Within the material below, transcribe exactly the lines from the one holding "step keeps -/" through the one holding "time (R110). -/", keeping both ends and skipping the rest.

Supplied information START

-- ==== Sys2Proof/Certificates/Slice0/Obligations.lean ====
section
/-! DEFINITION. The statements for the provers. A request command's statement takes the frame `f` that is its request: `s.Asks k f`
says that it is the oldest of the holding area, of kind `k`, with no reply being sent and the reset input high. `s.reply f r fields`
is `s` with that frame gone and its reply begun, so an equation with it says that nothing else changed. Where a statement rests on a
choice of the model, its docstring names the entry of notes/assumptions. -/

open Sys2Proof Sys2Proof.Machine

/-! ### The queue of commands and the clock -/

/-- A step takes the command at the front of the queue and is its meaning on the state with the queue's rest. -/
def Obligations.StepTakesFront : Prop :=
  ∀ (s : State) (c : Instr) (rest : List Instr), step (s.withPending (c :: rest)) = exec c (s.withPending rest)

/-- With no command waiting a step always answers a next state in which at most the timers have counted: nothing is presented or placed,
the transaction in flight stays, no timer goes back and none that was short of its end reaches it (the model's choice,
notes/assumptions/3). At an advance and at a gate period end every block acts exactly once, in the order that the command names and then
in the model's own (R3; notes/assumptions/2): the two commands run the blocks' actions one after the other on the advanced odometer and on
the measured speed. -/
def Obligations.TicksAndAdvances : Prop :=
  (∀ s : State, s.pending = [] → ∃ t, step s = .next t ∧
    OnlyChanges [.sup, .splice, .cond, .cut, .router, .line, .host, .pins] s t ∧
    t.sup = { s.sup with linkTimer := t.sup.linkTimer } ∧ Counted s.profile.tLink s.sup.linkTimer t.sup.linkTimer ∧
    t.splice = { s.splice with plan := t.splice.plan, remaining := t.splice.remaining } ∧
    t.splice.remaining ≤ s.splice.remaining ∧ (0 < s.splice.remaining → 0 < t.splice.remaining) ∧
    (∀ i, t.plan i = { s.plan i with resultTimer := (t.plan i).resultTimer } ∧
      Counted 2000 (s.plan i).resultTimer (t.plan i).resultTimer) ∧
    t.cond = { s.cond with age := t.cond.age } ∧ s.cond.age ≤ t.cond.age ∧ (s.cond.age ≤ 10000 → t.cond.age ≤ 10000) ∧
    (10000 < s.cond.age → t.cond.age = s.cond.age) ∧
    t.cut = { s.cut with station := t.cut.station } ∧
    (∀ x, t.station x = { s.station x with timer := (t.station x).timer } ∧
      Counted s.profile.tSet (s.station x).timer (t.station x).timer) ∧
    t.router = { s.router with timer := t.router.timer } ∧ Counted s.router.limit s.router.timer t.router.timer ∧
    t.line = { s.line with inFlight := t.line.inFlight } ∧
    (s.line.inFlight = none → t.line.inFlight = none) ∧
    (∀ f, s.line.inFlight = some f → ∃ d, t.line.inFlight = some { f with deadline := d } ∧ d ≤ f.deadline ∧
      (0 < f.deadline → 0 < d)) ∧
    t.host = { s.host with gap := t.host.gap } ∧ (t.host.gap ≤ 5 ∨ t.host.gap = s.host.gap) ∧
    t.pins = { s.pins with gateMs := t.pins.gateMs } ∧ s.pins.gateMs ≤ t.pins.gateMs ∧
    (t.pins.gateMs < 100 ∨ t.pins.gateMs = s.pins.gateMs)) ∧
  ((∀ p : AdvancePhase, p ∈ allAdvancePhases) ∧ allAdvancePhases.Nodup ∧ (∀ p : GatePhase, p ∈ allGatePhases) ∧ allGatePhases.Nodup ∧
    (∀ order : List AdvancePhase, (inOrder order allAdvancePhases).Perm allAdvancePhases) ∧
    (∀ order : List GatePhase, (inOrder order allGatePhases).Perm allGatePhases) ∧
    (∀ order : List AdvancePhase, order.Nodup → order <+: inOrder order allAdvancePhases) ∧
    (∀ order : List GatePhase, order.Nodup → order <+: inOrder order allGatePhases)) ∧
  (∀ s : State, s.pins.loaded = true → s.pins.resetLow = false →
    (∀ (ready : Bool) (order : List AdvancePhase), s.profile.encoderK ≤ s.web.r + 1000 →
      let u : State := { s with web := { s.web with r := s.web.r + 1000 - s.profile.encoderK, pulseSeen := true } }
      exec (.encoderPulse ready order) s =
        .next ((inOrder order allAdvancePhases).foldl (State.advancePhase ready) u.advanceOdometer)) ∧
    (∀ order : List GatePhase,
      let u : State := s.elapse (100 - s.pins.gateMs)
      let lost := decide (s.web.loss = 2 ∧ 300 ≤ s.sup.reference ∧ s.web.pulseSeen = false)
      exec (.gatePeriodEnd order) s = .next ((inOrder order allGatePhases).foldl (State.gatePhase lost)
        (State.measureGate { u with pins := { u.pins with gateMs := 0 } }))))

/-! ### Laws that every step keeps -/

/-- Five lists stay within their sizes: the event queue, the holding area, the orders, the recent completions and the held routes (R36,
R53, R167, R175, R179). -/
def Obligations.StepKeepsBounded : Prop := ∀ s t : State, step s = .next t → s.Bounded → t.Bounded

/-- The line state goes on agreeing with the hold reason set, the wait holders and the silence flag (R14, R15, R25, R29). -/
def Obligations.StepKeepsHoldsAgree : Prop := ∀ s t : State, step s = .next t → s.HoldsAgree → t.HoldsAgree

/-- At most one splice fires at a time (R110). -/
def Obligations.StepKeepsOneFiring : Prop := ∀ s t : State, step s = .next t → s.OneFiring → t.OneFiring

/-- The speed reference never exceeds v_max and is 0 wherever the line is at rest (R19, R27). -/
def Obligations.StepKeepsReferenceSafe : Prop := ∀ s t : State, step s = .next t → s.ReferenceSafe → t.ReferenceSafe
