/-! ### `modSplice` -/

@[simp] theorem State.modSplice_web (f : Splicer → Splicer) : (s.modSplice f).web = s.web := rfl
@[simp] theorem State.modSplice_sup (f : Splicer → Splicer) : (s.modSplice f).sup = s.sup := rfl
@[simp] theorem State.modSplice_orders (f : Splicer → Splicer) : (s.modSplice f).orders = s.orders := rfl
@[simp] theorem State.modSplice_map (f : Splicer → Splicer) : (s.modSplice f).map = s.map := rfl
@[simp] theorem State.modSplice_reels (f : Splicer → Splicer) : (s.modSplice f).reels = s.reels := rfl
@[simp] theorem State.modSplice_splice (f : Splicer → Splicer) : (s.modSplice f).splice = f s.splice := rfl
@[simp] theorem State.modSplice_cond (f : Splicer → Splicer) : (s.modSplice f).cond = s.cond := rfl
@[simp] theorem State.modSplice_cut (f : Splicer → Splicer) : (s.modSplice f).cut = s.cut := rfl
@[simp] theorem State.modSplice_router (f : Splicer → Splicer) : (s.modSplice f).router = s.router := rfl
@[simp] theorem State.modSplice_line (f : Splicer → Splicer) : (s.modSplice f).line = s.line := rfl
@[simp] theorem State.modSplice_host (f : Splicer → Splicer) : (s.modSplice f).host = s.host := rfl
@[simp] theorem State.modSplice_profile (f : Splicer → Splicer) : (s.modSplice f).profile = s.profile := rfl
@[simp] theorem State.modSplice_store (f : Splicer → Splicer) : (s.modSplice f).store = s.store := rfl
@[simp] theorem State.modSplice_pins (f : Splicer → Splicer) : (s.modSplice f).pins = s.pins := rfl
@[simp] theorem State.modSplice_pending (f : Splicer → Splicer) : (s.modSplice f).pending = s.pending := rfl

/-! ### `modCond` -/

@[simp] theorem State.modCond_web (f : Conditioning → Conditioning) : (s.modCond f).web = s.web := rfl
@[simp] theorem State.modCond_sup (f : Conditioning → Conditioning) : (s.modCond f).sup = s.sup := rfl
@[simp] theorem State.modCond_orders (f : Conditioning → Conditioning) : (s.modCond f).orders = s.orders := rfl
@[simp] theorem State.modCond_map (f : Conditioning → Conditioning) : (s.modCond f).map = s.map := rfl
@[simp] theorem State.modCond_reels (f : Conditioning → Conditioning) : (s.modCond f).reels = s.reels := rfl
@[simp] theorem State.modCond_splice (f : Conditioning → Conditioning) : (s.modCond f).splice = s.splice := rfl
@[simp] theorem State.modCond_cond (f : Conditioning → Conditioning) : (s.modCond f).cond = f s.cond := rfl
@[simp] theorem State.modCond_cut (f : Conditioning → Conditioning) : (s.modCond f).cut = s.cut := rfl
@[simp] theorem State.modCond_router (f : Conditioning → Conditioning) : (s.modCond f).router = s.router := rfl
@[simp] theorem State.modCond_line (f : Conditioning → Conditioning) : (s.modCond f).line = s.line := rfl
@[simp] theorem State.modCond_host (f : Conditioning → Conditioning) : (s.modCond f).host = s.host := rfl
@[simp] theorem State.modCond_profile (f : Conditioning → Conditioning) : (s.modCond f).profile = s.profile := rfl
@[simp] theorem State.modCond_store (f : Conditioning → Conditioning) : (s.modCond f).store = s.store := rfl
@[simp] theorem State.modCond_pins (f : Conditioning → Conditioning) : (s.modCond f).pins = s.pins := rfl
@[simp] theorem State.modCond_pending (f : Conditioning → Conditioning) : (s.modCond f).pending = s.pending := rfl

/-! ### `modCut` -/

@[simp] theorem State.modCut_web (f : CutControl → CutControl) : (s.modCut f).web = s.web := rfl
@[simp] theorem State.modCut_sup (f : CutControl → CutControl) : (s.modCut f).sup = s.sup := rfl
@[simp] theorem State.modCut_orders (f : CutControl → CutControl) : (s.modCut f).orders = s.orders := rfl
@[simp] theorem State.modCut_map (f : CutControl → CutControl) : (s.modCut f).map = s.map := rfl
@[simp] theorem State.modCut_reels (f : CutControl → CutControl) : (s.modCut f).reels = s.reels := rfl
@[simp] theorem State.modCut_splice (f : CutControl → CutControl) : (s.modCut f).splice = s.splice := rfl
@[simp] theorem State.modCut_cond (f : CutControl → CutControl) : (s.modCut f).cond = s.cond := rfl
@[simp] theorem State.modCut_cut (f : CutControl → CutControl) : (s.modCut f).cut = f s.cut := rfl
@[simp] theorem State.modCut_router (f : CutControl → CutControl) : (s.modCut f).router = s.router := rfl
@[simp] theorem State.modCut_line (f : CutControl → CutControl) : (s.modCut f).line = s.line := rfl
@[simp] theorem State.modCut_host (f : CutControl → CutControl) : (s.modCut f).host = s.host := rfl
@[simp] theorem State.modCut_profile (f : CutControl → CutControl) : (s.modCut f).profile = s.profile := rfl
@[simp] theorem State.modCut_store (f : CutControl → CutControl) : (s.modCut f).store = s.store := rfl
@[simp] theorem State.modCut_pins (f : CutControl → CutControl) : (s.modCut f).pins = s.pins := rfl
@[simp] theorem State.modCut_pending (f : CutControl → CutControl) : (s.modCut f).pending = s.pending := rfl

/-! ### `modRouter` -/

@[simp] theorem State.modRouter_web (f : Router → Router) : (s.modRouter f).web = s.web := rfl
@[simp] theorem State.modRouter_sup (f : Router → Router) : (s.modRouter f).sup = s.sup := rfl
@[simp] theorem State.modRouter_orders (f : Router → Router) : (s.modRouter f).orders = s.orders := rfl
@[simp] theorem State.modRouter_map (f : Router → Router) : (s.modRouter f).map = s.map := rfl
@[simp] theorem State.modRouter_reels (f : Router → Router) : (s.modRouter f).reels = s.reels := rfl
@[simp] theorem State.modRouter_splice (f : Router → Router) : (s.modRouter f).splice = s.splice := rfl
@[simp] theorem State.modRouter_cond (f : Router → Router) : (s.modRouter f).cond = s.cond := rfl
@[simp] theorem State.modRouter_cut (f : Router → Router) : (s.modRouter f).cut = s.cut := rfl
@[simp] theorem State.modRouter_router (f : Router → Router) : (s.modRouter f).router = f s.router := rfl
@[simp] theorem State.modRouter_line (f : Router → Router) : (s.modRouter f).line = s.line := rfl
@[simp] theorem State.modRouter_host (f : Router → Router) : (s.modRouter f).host = s.host := rfl
@[simp] theorem State.modRouter_profile (f : Router → Router) : (s.modRouter f).profile = s.profile := rfl
@[simp] theorem State.modRouter_store (f : Router → Router) : (s.modRouter f).store = s.store := rfl
@[simp] theorem State.modRouter_pins (f : Router → Router) : (s.modRouter f).pins = s.pins := rfl
@[simp] theorem State.modRouter_pending (f : Router → Router) : (s.modRouter f).pending = s.pending := rfl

Supplied information END

◆ Exercise answer ◆
/-! ### Laws that every step keeps -/

/-- Five lists stay within their sizes: the event queue, the holding area, the orders, the recent completions and the held routes (R36,
R53, R167, R175, R179). -/
def Obligations.StepKeepsBounded : Prop := ∀ s t : State, step s = .next t → s.Bounded → t.Bounded

/-- The line state goes on agreeing with the hold reason set, the wait holders and the silence flag (R14, R15, R25, R29). -/
def Obligations.StepKeepsHoldsAgree : Prop := ∀ s t : State, step s = .next t → s.HoldsAgree → t.HoldsAgree

/-- At most one splice fires at a time (R110). -/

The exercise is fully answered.